Create a default RNA alphabet.

K#

The alphabet size, counting only actual alphabet symbols.

Example

>>> Alphabet.dna().K
4
>>> Alphabet.amino().K
20
Type:

int

Kp#

The complete alphabet size, including marker symbols.

Example

>>> Alphabet.dna().Kp
18
>>> Alphabet.amino().Kp
29
Type:

int

symbols#

The symbols composing the alphabet.

Example

>>> Alphabet.dna().symbols
'ACGT-RYMKSWHBVDN*~'
>>> Alphabet.rna().symbols
'ACGU-RYMKSWHBVDN*~'
Type:

str

type#

The alphabet type, as a short string.

Example

>>> Alphabet.dna().type
'DNA'
>>> Alphabet.amino().type
'amino'

Added in version 0.8.2.

Type:

str

class pyhmmer.easel.GeneticCode#

A genetic code table for translation.

Added in version 0.7.2.

__init__(translation_table=1, *, nucleotide_alphabet=None, amino_alphabet=None)#

Create a new genetic code for translating nucleotide sequences.

Parameters:
  • translation_table (int) – The translation table to use. Check the Wikipedia page listing all genetic codes for the available values.
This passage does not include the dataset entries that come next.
-- ==== Sys2Proof/Laws/State.lean ====
section
/-! SUPPORT. The fields of the state after each of its updates: one equation per field per update, true by `rfl`, and what a
look-up answers after an update. Later proofs rewrite with these and do not unfold an update. -/
namespace Sys2Proof.Machine

/-! ### `State.updCore` -/

@[simp] theorem State.updCore_now (s : State) (c : Fin 256) (f : Core → Core) : (s.updCore c f).now = s.now := rfl
@[simp] theorem State.updCore_sched (s : State) (c : Fin 256) (f : Core → Core) : (s.updCore c f).sched = s.sched := rfl
@[simp] theorem State.updCore_cur (s : State) (c : Fin 256) (f : Core → Core) : (s.updCore c f).cur = s.cur := rfl
@[simp] theorem State.updCore_issue (s : State) (c : Fin 256) (f : Core → Core) : (s.updCore c f).issue = s.issue := rfl
@[simp] theorem State.updCore_free (s : State) (c : Fin 256) (f : Core → Core) : (s.updCore c f).free = s.free := rfl
@[simp] theorem State.updCore_cores (s : State) (c : Fin 256) (f : Core → Core) : (s.updCore c f).cores = s.cores.set c (f s.cores[c]) := rfl
@[simp] theorem State.updCore_clusters (s : State) (c : Fin 256) (f : Core → Core) : (s.updCore c f).clusters = s.clusters := rfl
@[simp] theorem State.updCore_dies (s : State) (c : Fin 256) (f : Core → Core) : (s.updCore c f).dies = s.dies := rfl
@[simp] theorem State.updCore_pkg (s : State) (c : Fin 256) (f : Core → Core) : (s.updCore c f).pkg = s.pkg := rfl
@[simp] theorem State.updCore_prog (s : State) (c : Fin 256) (f : Core → Core) : (s.updCore c f).prog = s.prog := rfl
@[simp] theorem State.updCore_reread (s : State) (c : Fin 256) (f : Core → Core) : (s.updCore c f).reread = s.reread := rfl
@[simp] theorem State.updCore_mem (s : State) (c : Fin 256) (f : Core → Core) : (s.updCore c f).mem = s.mem := rfl

/-! ### `State.modCore` -/

@[simp] theorem State.modCore_now (s : State) (f : Core → Core) : (s.modCore f).now = s.now := rfl
@[simp] theorem State.modCore_sched (s : State) (f : Core → Core) : (s.modCore f).sched = s.sched := rfl
@[simp] theorem State.modCore_cur (s : State) (f : Core → Core) : (s.modCore f).cur = s.cur := rfl
@[simp] theorem State.modCore_issue (s : State) (f : Core → Core) : (s.modCore f).issue = s.issue := rfl
@[simp] theorem State.modCore_free (s : State) (f : Core → Core) : (s.modCore f).free = s.free := rfl
@[simp] theorem State.modCore_cores (s : State) (f : Core → Core) : (s.modCore f).cores = s.cores.set s.cur (f s.cores[s.cur]) := rfl
@[simp] theorem State.modCore_clusters (s : State) (f : Core → Core) : (s.modCore f).clusters = s.clusters := rfl
@[simp] theorem State.modCore_dies (s : State) (f : Core → Core) : (s.modCore f).dies = s.dies := rfl
@[simp] theorem State.modCore_pkg (s : State) (f : Core → Core) : (s.modCore f).pkg = s.pkg := rfl
@[simp] theorem State.modCore_prog (s : State) (f : Core → Core) : (s.modCore f).prog = s.prog := rfl
@[simp] theorem State.modCore_reread (s : State) (f : Core → Core) : (s.modCore f).reread = s.reread := rfl
@[simp] theorem State.modCore_mem (s : State) (f : Core → Core) : (s.modCore f).mem = s.mem := rfl
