/-! ### Quotients and remainders (R112, R113) -/

@[simp] theorem quotS_zero (a : Word) : quotS a 0 = BitVec.allOnes 64 := if_pos rfl

@[simp] theorem quotN_zero (a : Word) : quotN a 0 = BitVec.allOnes 64 := if_pos rfl

theorem quotS_of_ne_zero (a : Word) {b : Word} (hb : b ≠ 0) : quotS a b = BitVec.ofInt 64 (a.toInt.tdiv b.toInt) := if_neg hb

theorem quotN_of_ne_zero (a : Word) {b : Word} (hb : b ≠ 0) : quotN a b = word (a.toNat / b.toNat) :=
  (if_neg hb).trans BitVec.udiv_def

/-- What a signed quotient leaves over is the remainder of the truncated division. -/
theorem sub_mul_quotS (a : Word) {b : Word} (hb : b ≠ 0) : a - b * quotS a b = BitVec.ofInt 64 (a.toInt.tmod b.toInt) := by
  rw [quotS_of_ne_zero a hb, Int.tmod_def, ofInt_sub_word, BitVec.ofInt_mul, BitVec.ofInt_toInt, BitVec.ofInt_toInt]

theorem sub_mul_quotN (a : Word) {b : Word} (hb : b ≠ 0) : a - b * quotN a b = word (a.toNat % b.toNat) := by
  have parts : word (a.toNat % b.toNat) + b * word (a.toNat / b.toNat) = a := by
    nth_rw 2 [← word_toNat b]
    rw [word, word, word, ← BitVec.ofNat_mul, ← BitVec.ofNat_add, Nat.mod_add_div]
    exact word_toNat a
  rw [quotN_of_ne_zero a hb, sub_eq_iff_eq_add, parts]

theorem quotS_of_toInt {a b : Word} {m n : Int} (ha : a.toInt = m) (hb : b.toInt = n) (hn : n ≠ 0) :
    quotS a b = BitVec.ofInt 64 (m.tdiv n) := by
  subst ha hb
  exact quotS_of_ne_zero a fun h => hn (by simp [h])

theorem sub_mul_quotS_of_toInt {a b : Word} {m n : Int} (ha : a.toInt = m) (hb : b.toInt = n) (hn : n ≠ 0) :
    a - b * quotS a b = BitVec.ofInt 64 (m.tmod n) := by
  subst ha hb
  exact sub_mul_quotS a fun h => hn (by simp [h])

/-! ### Bit counts (R112) -/

theorem popCount_eq_countP (a : Word) : popCount a = (List.finRange 64).countP fun i => a[i] := by
  rw [popCount, ← List.countP_eq_length_filter, ← List.map_coe_finRange_eq_range, List.countP_map]
  exact List.countP_congr fun i _ => by simp

/-- The count of leading zeros is `n` when the `n` highest bits are 0 and the bit below them is 1. -/
theorem leadingZeros_eq {a : Word} {n : Nat} (zeros : ∀ i : Nat, 64 - n ≤ i → a.getLsbD i = false)
    (one : n < 64 → a.getLsbD (63 - n) = true) (hn : n ≤ 64) : leadingZeros a = n := by
  have below : a.toNat < 2 ^ (64 - n) := Nat.lt_pow_two_of_testBit _ zeros
  by_cases ha : a = 0
  · subst ha
    have full : ¬ n < 64 := fun h => by simpa using one h
    simp only [leadingZeros, if_true]
    omega
  · have ha' : a.toNat ≠ 0 := fun h => ha (BitVec.eq_of_toNat_eq h)
    have lt : n < 64 := by
      by_contra h
      rw [Nat.sub_eq_zero_of_le (not_lt.1 h)] at below
      omega
    have log : a.toNat.log2 = 63 - n := (Nat.log2_eq_iff ha').2
      ⟨Nat.ge_two_pow_of_testBit (one lt), by rwa [show 63 - n + 1 = 64 - n by omega]⟩
    rw [leadingZeros, if_neg ha, log]
    omega

/-! ### Bit fields (R116) -/

theorem bfExtract_eq (a : Word) (off wid : Nat) :
    bfExtract a off wid = if wid = 0 ∨ 64 ≤ off then 0 else word (a.toNat / 2 ^ off % 2 ^ min wid (64 - off)) := rfl

theorem bfInsert_none (old a : Word) {off wid : Nat} (h : wid = 0 ∨ 64 ≤ off) : bfInsert old a off wid = none := if_pos h

/-- The mask of an insertion covers the bits of the field that lie in the word. -/
theorem getElem_fieldMask (off wid : Nat) {i : Nat} (hi : i < 64) :
    (word (2 ^ min wid (64 - off) - 1) <<< off)[i] = decide (off ≤ i ∧ i < off + wid) := by
  rw [BitVec.getElem_shiftLeft]
  by_cases h : i < off
  · simp [h]
  · have inWord : i - off < 64 := by omega
    simp only [h, decide_false, Bool.not_false, Bool.true_and, word]
    rw [← BitVec.getLsbD_eq_getElem inWord, BitVec.getLsbD_ofNat, Nat.testBit_two_pow_sub_one, ← Bool.decide_and,
      decide_eq_decide]
    omega

theorem bfInsert_some (old a : Word) {off wid : Nat} (h : ¬ (wid = 0 ∨ 64 ≤ off)) :
    bfInsert old a off wid = some (BitVec.ofFnLE fun i : Fin 64 =>
      if off ≤ i.val ∧ i.val < off + wid then a.getLsbD (i.val - off) else old[i]) := by
  rw [bfInsert, if_neg h]
  refine congrArg some (eq_ofFnLE fun i => ?_)
  rw [Fin.getElem_fin, Fin.getElem_fin]
  refine (getElem_mergeBits old (a <<< off) _ i.isLt).trans ?_
  rw [getElem_fieldMask off wid i.isLt]
  by_cases field : off ≤ i.val ∧ i.val < off + wid
  · have reach : ¬ i.val < off := by omega
    simp [field, reach, BitVec.getElem_shiftLeft, BitVec.getLsbD_eq_getElem (show i.val - off < 64 by omega)]
  · simp [field]

end Sys2Proof.Machine
end

section
/-! SUPPORT. The register form of the integer words (R112, R113, R116), from the shared forms of scalar words and the values of
the operations. -/
namespace Sys2Proof.Machine

/-! ### An instruction of a shared form, its value known -/

section
variable {s : State} {x : Context} {i : Instr} {g : BitVec 4} {guard : Guard} {rd rs rt : BitVec 5} {lat : Nat} {v : Word}

theorem exec_scalarBin {f : Word → Word → Word} (hi : exec i s = scalarBin g rd rs rt lat f s)
    (h : Issues s x ⟨.scalar g, [.s rs, .s rt], [(.s rd, lat)]⟩) (hv : f (x.sdata rs) (x.sdata rt) = v) :
    exec i s = .next (s.sresult lat rd ⟨v, 0⟩ 0) := by
  rw [hi, scalarBin_issues h, hv]

theorem exec_scalarUn {f : Word → Word} (hi : exec i s = scalarUn guard rd rs lat f s)
    (h : Issues s x ⟨guard, [.s rs], [(.s rd, lat)]⟩) (hv : f (x.sdata rs) = v) :
    exec i s = .next (s.sresult lat rd ⟨v, 0⟩ 0) := by
  rw [hi, scalarUn_issues h, hv]

/-- With no field to insert nothing is written, else the bits of the field are (R116). -/
theorem exec_bfInsertWord {more : List (BitVec 5)} {field : Context → Nat × Nat} {off wid : Nat}
    (hi : exec i s = bfInsertWord guard rd rs more field s)
    (h : Issues s x ⟨guard, ([rd, rs] ++ more).map .s, [(.s rd, 1)]⟩) (hf : field x = (off, wid)) :
    if wid = 0 ∨ 64 ≤ off then exec i s = .next s
    else exec i s = .next (s.sresult 1 rd ⟨BitVec.ofFnLE fun i : Fin 64 =>
      if off ≤ i.val ∧ i.val < off + wid then (x.sdata rs).getLsbD (i.val - off) else (x.sdata rd)[i], 0⟩ 0) := by
  rw [hi, bfInsertWord_issues h field, hf]
  split
  · next noField => rw [bfInsert_none _ _ noField]
  · next someField => rw [bfInsert_some _ _ someField]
  • nucleotide_alphabet (Alphabet) – The nucleotide alphabet from which to translate the sequence.

  • amino_alphabet (Alphabet) – The target alphabet into which to translate the sequence.

translate(sequence)#

Translate a raw nucleotide sequence into a protein.

Parameters:

sequence (object, buffer-like) – A raw sequence in digital format. Any object implementing the buffer protocol (like bytearray, VectorU8, etc.) may be given.

Returns:

VectorU8 – The translation of the input sequence, as a raw digital sequence.

Raises:

ValueError – When sequence could not be translated properly, because of a codon could not be recognized, or because the sequence has an invalid length.

Note

The translation of a DNA/RNA codon supports ambiguous codons. If the amino acid is unambiguous, despite codon ambiguity, the correct amino acid is still determined: GGR translates as Gly, UUY as Phe, etc. If there is no single unambiguous amino acid translation, the codon is translated as X. Ambiguous amino acids (such as J or B) are never produced.

description#

A description of the translation table currently in use.

Type:

str

translation_table#

The translation table in use.

Can be set manually to a different number to change the translation table for the current GeneticCode object.

Type:

int

class pyhmmer.easel.Randomness#

A portable, thread-safe random number generator.

Methods with an implementation in Easel are named after the equivalent methods of random.Random.

Added in version 0.4.2.

__init__(seed=None, fast=False)#

Create a new random number generator with the given seed.

Parameters:
  • seed (int) – The seed to initialize the generator with. If 0 or None is given, an arbitrary seed will be chosen using the system clock.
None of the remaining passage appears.